(Stored items from a collection)
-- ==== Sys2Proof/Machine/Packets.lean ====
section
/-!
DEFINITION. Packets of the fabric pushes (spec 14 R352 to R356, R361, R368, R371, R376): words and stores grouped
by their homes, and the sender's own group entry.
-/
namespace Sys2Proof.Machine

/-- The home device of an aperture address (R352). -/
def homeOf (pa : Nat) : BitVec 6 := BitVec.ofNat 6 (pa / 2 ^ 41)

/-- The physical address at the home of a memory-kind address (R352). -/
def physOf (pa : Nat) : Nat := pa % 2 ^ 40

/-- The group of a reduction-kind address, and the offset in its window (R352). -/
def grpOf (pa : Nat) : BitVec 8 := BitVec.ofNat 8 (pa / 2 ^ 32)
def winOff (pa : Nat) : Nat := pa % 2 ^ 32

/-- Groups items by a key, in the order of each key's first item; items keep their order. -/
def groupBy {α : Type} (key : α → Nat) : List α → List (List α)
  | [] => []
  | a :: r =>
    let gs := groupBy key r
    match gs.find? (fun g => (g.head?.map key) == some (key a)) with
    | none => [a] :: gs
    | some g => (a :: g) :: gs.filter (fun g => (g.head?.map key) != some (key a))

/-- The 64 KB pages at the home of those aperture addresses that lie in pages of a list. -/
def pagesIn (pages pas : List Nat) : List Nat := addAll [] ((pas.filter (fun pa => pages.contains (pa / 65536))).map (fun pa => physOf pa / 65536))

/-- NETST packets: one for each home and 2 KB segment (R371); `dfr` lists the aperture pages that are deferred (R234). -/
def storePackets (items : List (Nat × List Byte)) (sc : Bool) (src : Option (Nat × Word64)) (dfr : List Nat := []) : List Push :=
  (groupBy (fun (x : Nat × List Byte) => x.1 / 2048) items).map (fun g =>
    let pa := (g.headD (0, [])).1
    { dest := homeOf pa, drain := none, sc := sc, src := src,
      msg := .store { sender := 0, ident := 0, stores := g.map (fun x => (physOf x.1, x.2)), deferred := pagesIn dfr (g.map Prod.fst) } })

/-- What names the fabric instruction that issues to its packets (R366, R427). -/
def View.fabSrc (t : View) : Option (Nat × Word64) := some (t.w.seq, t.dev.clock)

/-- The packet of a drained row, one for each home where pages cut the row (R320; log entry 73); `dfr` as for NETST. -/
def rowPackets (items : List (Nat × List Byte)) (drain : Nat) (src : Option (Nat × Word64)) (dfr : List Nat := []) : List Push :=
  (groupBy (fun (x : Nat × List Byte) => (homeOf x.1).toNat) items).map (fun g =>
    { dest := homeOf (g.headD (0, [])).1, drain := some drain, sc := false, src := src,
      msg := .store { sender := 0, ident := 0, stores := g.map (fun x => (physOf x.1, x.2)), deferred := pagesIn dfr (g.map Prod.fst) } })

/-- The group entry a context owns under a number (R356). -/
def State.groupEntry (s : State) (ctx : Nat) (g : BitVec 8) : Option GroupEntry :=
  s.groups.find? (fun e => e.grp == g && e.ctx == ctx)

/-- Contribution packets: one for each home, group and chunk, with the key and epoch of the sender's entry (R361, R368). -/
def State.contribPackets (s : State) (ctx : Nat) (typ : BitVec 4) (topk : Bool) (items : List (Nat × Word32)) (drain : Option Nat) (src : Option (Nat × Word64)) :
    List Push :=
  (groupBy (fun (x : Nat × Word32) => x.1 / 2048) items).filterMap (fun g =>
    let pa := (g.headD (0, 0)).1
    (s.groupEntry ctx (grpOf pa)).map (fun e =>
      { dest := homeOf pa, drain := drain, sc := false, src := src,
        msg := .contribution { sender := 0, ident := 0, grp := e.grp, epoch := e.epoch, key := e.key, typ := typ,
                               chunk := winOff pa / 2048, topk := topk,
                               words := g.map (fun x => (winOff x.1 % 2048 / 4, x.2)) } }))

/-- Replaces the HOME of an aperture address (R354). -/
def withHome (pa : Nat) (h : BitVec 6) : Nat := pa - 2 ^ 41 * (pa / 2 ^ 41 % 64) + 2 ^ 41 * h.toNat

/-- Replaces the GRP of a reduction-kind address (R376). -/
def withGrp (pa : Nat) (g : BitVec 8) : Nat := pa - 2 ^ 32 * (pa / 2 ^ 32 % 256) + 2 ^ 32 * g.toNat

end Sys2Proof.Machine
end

▶ _WHAT NEEDS TO BE DONE_
Output these and nothing else: the lines from the one holding "number (R356). -/" through the final line of the entries above, exactly as they appear.

▶ _ANSWER AREA_
/-- The group entry a context owns under a number (R356). -/
def State.groupEntry (s : State) (ctx : Nat) (g : BitVec 8) : Option GroupEntry :=
  s.groups.find? (fun e => e.grp == g && e.ctx == ctx)

/-- Contribution packets: one for each home, group and chunk, with the key and epoch of the sender's entry (R361, R368). -/
def State.contribPackets (s : State) (ctx : Nat) (typ : BitVec 4) (topk : Bool) (items : List (Nat × Word32)) (drain : Option Nat) (src : Option (Nat × Word64)) :
    List Push :=
  (groupBy (fun (x : Nat × Word32) => x.1 / 2048) items).filterMap (fun g =>
    let pa := (g.headD (0, 0)).1
    (s.groupEntry ctx (grpOf pa)).map (fun e =>
      { dest := homeOf pa, drain := drain, sc := false, src := src,
        msg := .contribution { sender := 0, ident := 0, grp := e.grp, epoch := e.epoch, key := e.key, typ := typ,
                               chunk := winOff pa / 2048, topk := topk,
                               words := g.map (fun x => (winOff x.1 % 2048 / 4, x.2)) } }))

/-- Replaces the HOME of an aperture address (R354). -/
def withHome (pa : Nat) (h : BitVec 6) : Nat := pa - 2 ^ 41 * (pa / 2 ^ 41 % 64) + 2 ^ 41 * h.toNat

/-- Replaces the GRP of a reduction-kind address (R376). -/
def withGrp (pa : Nat) (g : BitVec 8) : Nat := pa - 2 ^ 32 * (pa / 2 ^ 32 % 256) + 2 ^ 32 * g.toNat

end Sys2Proof.Machine
end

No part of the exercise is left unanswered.